WHAT THE TASK ASKS
Transcribe only the lines of the listing below from the one holding "opaque divRemainder : Word → Word → Word" through the one holding "opaque floatDivZeroDouble : DWord", inclusive, without any change.

GIVEN ENTRIES

·····

-- ==== Sys2Proof/Config.lean ====
section
/-! DEFINITION. What an implementation fixes and what the spec leaves open: the run parameters of
00_scope.md section 4 (their type and the values a machine starts with), the reset values the model
names, and the free values, which are constants without a body. -/

namespace Sys2Proof

/-- int_overflow_action (60_exceptions.md R372): what an integer overflow causes. -/
inductive OverflowAction where
  | ignore
  | monitorCall
  deriving DecidableEq, Repr

/-- r0_dest_test (92_eei_decisions.md D18): what a testing instruction tests when its destination is
register 0: the computed value, or register 0 read back. -/
inductive R0DestTest where
  | result
  | reread
  deriving DecidableEq, Repr

/-- The run parameters that stay open in the spec (log 5). They stand in `Machine.State` as plain
data that no instruction writes, so a statement over all states holds for every setting. -/
structure Params where
  /-- MEM_WORDS, the number of words of memory (20_memory.md R61). -/
  memWords : Nat
  overflowAction : OverflowAction
  r0DestTest : R0DestTest
  deriving DecidableEq, Repr

/-- What one floating result does to the flags: "both nothing or exactly one of OVF and UNF"
(60_exceptions.md R375). -/
inductive FloatEvent where
  | none
  | overflow
  | underflow
  deriving DecidableEq, Repr, Inhabited

namespace Config

/-- The parameters at reset. MEM_WORDS = 2^20 as in spec/95_test_vectors.md section 2, the two other
values the spec's defaults. DESIGN CHOICE (log 5), unsafe for a claim about reset only. -/
def resetParams : Params :=
  { memWords := 2 ^ 20, overflowAction := .ignore, r0DestTest := .result }

/-- START_P. DESIGN CHOICE (log 3), unsafe: 10_state.md R42 gives P no reset value. -/
def startP : Word := 0

/-- What every register without a reset value in the spec holds at reset. DESIGN CHOICE (log 3),
unsafe. -/
def resetRegister : Word := 0

/-- What an address that the memory list does not hold reads as. DESIGN CHOICE (log 1), unsafe:
20_memory.md and 10_state.md R42 leave memory's contents unspecified. -/
def unlistedByte : Byte := 0

/-- Free value: the quotient of an integer division by zero or of -2^31 by -1
(40_memory_reference.md R162: "the results are not in the source"). The spec's own model refuses the two
cases. DESIGN CHOICE (log 7), safe in the value. -/
opaque divQuotient : Word → Word → Word

/-- Free value: the remainder in the same two cases. DESIGN CHOICE (log 7), safe in the value. -/
opaque divRemainder : Word → Word → Word

/-- Free value: the result of a single precision division by floating zero (43_floating_numerics.md
R335: "a total model may instead return an unconstrained value"). DESIGN CHOICE (log 8), safe. -/
opaque floatDivZeroSingle : Word → Word → Word

/-- Free value: the result of a double precision division by floating zero. DESIGN CHOICE (log 8),
safe. -/
opaque floatDivZeroDouble : DWord → DWord → DWord

/-- Free value: which flag, if any, a division by floating zero sets. DESIGN CHOICE (log 8), safe. -/
opaque floatDivZeroEvent : Precision → Nat → Nat → FloatEvent

end Config

end Sys2Proof
end

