-- ==== Sys2Proof/Machine/Step.lean ====
section
/-! DEFINITION. One step of the machine, and how a word comes to stand where the next step fetches. -/

namespace Sys2Proof.Machine

/-- One step (20_memory.md R75): a stopped CPU executes nothing (60_exceptions.md R377, log 31); a
running one fetches a word, holds it in IR with the buffer used up, and executes it. -/
def step (s : State) : Host.Outcome State Fault Refusal :=
  match s.run with
  | .stopped _ => .next s
  | .running =>
    match s.fetch with
    | .error h => deliver (.error h)
    | .ok w =>
      match decodeWord w with
      | .error u => .refused (.undefinedWord u)
      | .ok i => exec i (s.issue w)

/-- `s` with the word of a table row stored at P, to be fetched by the next step: the CPU is running and
no old word is buffered (log 34). -/
def State.withFetchWord (s : State) (nbits w : Nat) : State :=
  { s with
    mem := s.mem.writeWord s.pc.toNat (BitVec.ofNat 32 (w % 2 ^ nbits))
    run := .running
    nib := none }

end Sys2Proof.Machine
end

·····

RESPONSE TO THIS TASK
opaque divRemainder : Word → Word → Word

/-- Free value: the result of a single precision division by floating zero (43_floating_numerics.md
R335: "a total model may instead return an unconstrained value"). DESIGN CHOICE (log 8), safe. -/
opaque floatDivZeroSingle : Word → Word → Word

/-- Free value: the result of a double precision division by floating zero. DESIGN CHOICE (log 8),
safe. -/
opaque floatDivZeroDouble : DWord → DWord → DWord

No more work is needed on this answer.